Bagaimana pun keadaannya, Hinata benar. Sekeras apa pun orang tuanya, mereka tetaplah orang tuanya. Pasti ada celah di hati kedua orang tuanya untuk kebahagiaan dirinya. Dan hal pertama yang harus maju adalah dia sebagai sang anak yang menghargai dan menghormati orang tua. Lupakan salah siapa? Yang terpenting niatnya adalah memperbaiki hubungan.
Toneri meremat kedua tangannya kencang, ia begitu gugup berhadapan langsung dengan kedua orang tuanya di ruangan kerja sang ayah--Tenji.
Pasalnya pagi-pagi sekali sang ayah memanggilnya untuk membicarakan hal yang begitu serius.Dengan menarik napas dalam dan membuangnya perlahan, Toneri memberanikan diri untuk berbicara terlebih dahulu. "Aku ingin meminta maaf kepada ayah dan ibu, terutama ibu. Aku sudah berucap kasar kepada ibu."
Dengan wajah tenang, Kaguya menyimpan cangkir teh ke atas meja setelah menyesapnya sedikit. "Kau sadar telah berucap kasar pada ibumu!?" Toneri tak menjawab, ia hanya mengangguk perlahan.

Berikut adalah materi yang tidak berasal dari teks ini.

-- ==== Sys2Proof/Word.lean ====
section
/-!
DEFINITION. The word types of the external debug interface: a byte, and the two widths PMMIR can have
(spec/10_state.md R11). The fields of the register have their own widths and stand in Config.lean.
-/

namespace Sys2Proof

/-- One address unit of the interface (spec/20_memory.md R34; PRESUMED, log entry 17). -/
abbrev Byte := BitVec 8

/-- The value of PMMIR, and the data of a transaction, when `P_EXT64` is false (R11, R13). -/
abbrev Word32 := BitVec 32

/-- The value of PMMIR, and the data of a transaction, when `P_EXT64` is true (R11, R12). -/
abbrev Word64 := BitVec 64

end Sys2Proof
end

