-- ==== Sys2Proof/Machine/Step.lean ====
section
/-!
DEFINITION. One step of the machine (spec/40_register_access.md R56): the head of the agenda happens, a transaction of
the agent or a move of the environment.
-/

namespace Sys2Proof.Machine

/-- One step. A configuration that is not well formed gets no meaning (R25), whatever the
head of the agenda and the accessibility are (log entries 11 and 14). -/
def step (s : State) : Host.Outcome State Fault Refusal :=
  if !s.config.admissible then .refused .configuration
  else
    match s.agenda with
    | [] => idle s
    | e :: rest => happen e (withAgenda rest s)

/-- The transaction a table word denotes, placed where the step takes its next event (log entries 15, 16). -/
def State.withFetchWord (s : State) (nbits w : Nat) : State := placeTableWord nbits w s

end Sys2Proof.Machine
end

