-- ==== Sys2Proof/Laws/State.lean ====
section
/-!
SUPPORT. The fields of a state after each update: one lemma per field and update, so that no later proof unfolds a
record update.
-/

namespace Sys2Proof.Machine

section respond

variable (r : Response) (s : State)

@[simp] theorem respond_config : (respond r s).config = s.config := rfl

@[simp] theorem respond_corePower : (respond r s).corePower = s.corePower := rfl

@[simp] theorem respond_accessAllowed : (respond r s).accessAllowed = s.accessAllowed := rfl

@[simp] theorem respond_agenda : (respond r s).agenda = s.agenda := rfl

@[simp] theorem respond_responses : (respond r s).responses = s.responses ++ [r] := rfl

@[simp] theorem respond_draws : (respond r s).draws = s.draws := rfl

end respond

section takeError

variable (s : State)

@[simp] theorem takeError_config : (takeError s).config = s.config := rfl

@[simp] theorem takeError_corePower : (takeError s).corePower = s.corePower := rfl

@[simp] theorem takeError_accessAllowed : (takeError s).accessAllowed = s.accessAllowed := rfl

@[simp] theorem takeError_agenda : (takeError s).agenda = s.agenda := rfl

@[simp] theorem takeError_responses : (takeError s).responses = s.responses ++ [.error] := rfl

@[simp] theorem takeError_draws : (takeError s).draws = s.draws := rfl

end takeError

section countDraw

variable (s : State)

@[simp] theorem countDraw_config : (countDraw s).config = s.config := rfl

@[simp] theorem countDraw_corePower : (countDraw s).corePower = s.corePower := rfl

@[simp] theorem countDraw_accessAllowed : (countDraw s).accessAllowed = s.accessAllowed := rfl

@[simp] theorem countDraw_agenda : (countDraw s).agenda = s.agenda := rfl

@[simp] theorem countDraw_responses : (countDraw s).responses = s.responses := rfl

@[simp] theorem countDraw_draws : (countDraw s).draws = s.draws + 1 := rfl

end countDraw

section respondDrawn

variable (a b : Response) (s : State)

@[simp] theorem respondDrawn_config : (respondDrawn a b s).config = s.config := rfl

@[simp] theorem respondDrawn_corePower : (respondDrawn a b s).corePower = s.corePower := rfl

@[simp] theorem respondDrawn_accessAllowed : (respondDrawn a b s).accessAllowed = s.accessAllowed := rfl

@[simp] theorem respondDrawn_agenda : (respondDrawn a b s).agenda = s.agenda := rfl

@[simp] theorem respondDrawn_responses : (respondDrawn a b s).responses = s.responses ++ [if Config.freeChoice s.draws then a else b] := rfl

@[simp] theorem respondDrawn_draws : (respondDrawn a b s).draws = s.draws + 1 := rfl

end respondDrawn

section withAgenda

variable (rest : List Event) (s : State)

@[simp] theorem withAgenda_config : (withAgenda rest s).config = s.config := rfl

@[simp] theorem withAgenda_corePower : (withAgenda rest s).corePower = s.corePower := rfl

@[simp] theorem withAgenda_accessAllowed : (withAgenda rest s).accessAllowed = s.accessAllowed := rfl

@[simp] theorem withAgenda_agenda : (withAgenda rest s).agenda = rest := rfl

@[simp] theorem withAgenda_responses : (withAgenda rest s).responses = s.responses := rfl

@[simp] theorem withAgenda_draws : (withAgenda rest s).draws = s.draws := rfl

end withAgenda

section withPower

variable (p : CorePower) (s : State)

@[simp] theorem withPower_config : (withPower p s).config = s.config := rfl

@[simp] theorem withPower_corePower : (withPower p s).corePower = p := rfl

@[simp] theorem withPower_accessAllowed : (withPower p s).accessAllowed = s.accessAllowed := rfl

@[simp] theorem withPower_agenda : (withPower p s).agenda = s.agenda := rfl

@[simp] theorem withPower_responses : (withPower p s).responses = s.responses := rfl

@[simp] theorem withPower_draws : (withPower p s).draws = s.draws := rfl

end withPower

section withAccess

variable (allowed : Bool) (s : State)

@[simp] theorem withAccess_config : (withAccess allowed s).config = s.config := rfl

@[simp] theorem withAccess_corePower : (withAccess allowed s).corePower = s.corePower := rfl

@[simp] theorem withAccess_accessAllowed : (withAccess allowed s).accessAllowed = allowed := rfl

@[simp] theorem withAccess_agenda : (withAccess allowed s).agenda = s.agenda := rfl

@[simp] theorem withAccess_responses : (withAccess allowed s).responses = s.responses := rfl

@[simp] theorem withAccess_draws : (withAccess allowed s).draws = s.draws := rfl

end withAccess

section resetWith

variable (c : Config) (power : CorePower) (allowed : Bool)

@[simp] theorem resetWith_config : (State.resetWith c power allowed).config = c := rfl

@[simp] theorem resetWith_corePower : (State.resetWith c power allowed).corePower = power := rfl

@[simp] theorem resetWith_accessAllowed : (State.resetWith c power allowed).accessAllowed = allowed := rfl

@[simp] theorem resetWith_agenda : (State.resetWith c power allowed).agenda = [] := rfl

@[simp] theorem resetWith_responses : (State.resetWith c power allowed).responses = [] := rfl

@[simp] theorem resetWith_draws : (State.resetWith c power allowed).draws = 0 := rfl

end resetWith

/-! What is read from the configuration alone. -/

theorem pmmir_congr {s s' : State} (h : s'.config = s.config) : s'.pmmir = s.pmmir := by
  unfold State.pmmir
  rw [h]

theorem memory_congr {s s' : State} (h : s'.config = s.config) : s'.memory = s.memory := by
  simp [State.memory, h]

end Sys2Proof.Machine
end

"Apa karena gadis itu?" Toneri menengadah, menatap sang ibu dengan raut wajah bingung. "Kau meminta maaf karena gadis itu?" Kaguya kembali menerangkan.
"Sejujurnya awalnya iya, tapi setelah ku pikir ulang ... aku memang salah telah berkata kasar pada ibu."
Kaguya menghela napas, sedangkan Tenji bergeming, memperhatikan apa yang akan terjadi setelahnya. Tenji sudah mengetahui apa yang terjadi kemarin dari istrinya dan mereka berdua pun sudah mendiskusikan hal ini dan memutuskan sesuatu untuk masa depan sang putra.
"Ibu juga minta maaf karena hilang kontrol kemarin. Bahkan ibu sampai menamparmu dan Hinata." Akhirnya kata-kata sakral itu keluar dari mulut Kaguya.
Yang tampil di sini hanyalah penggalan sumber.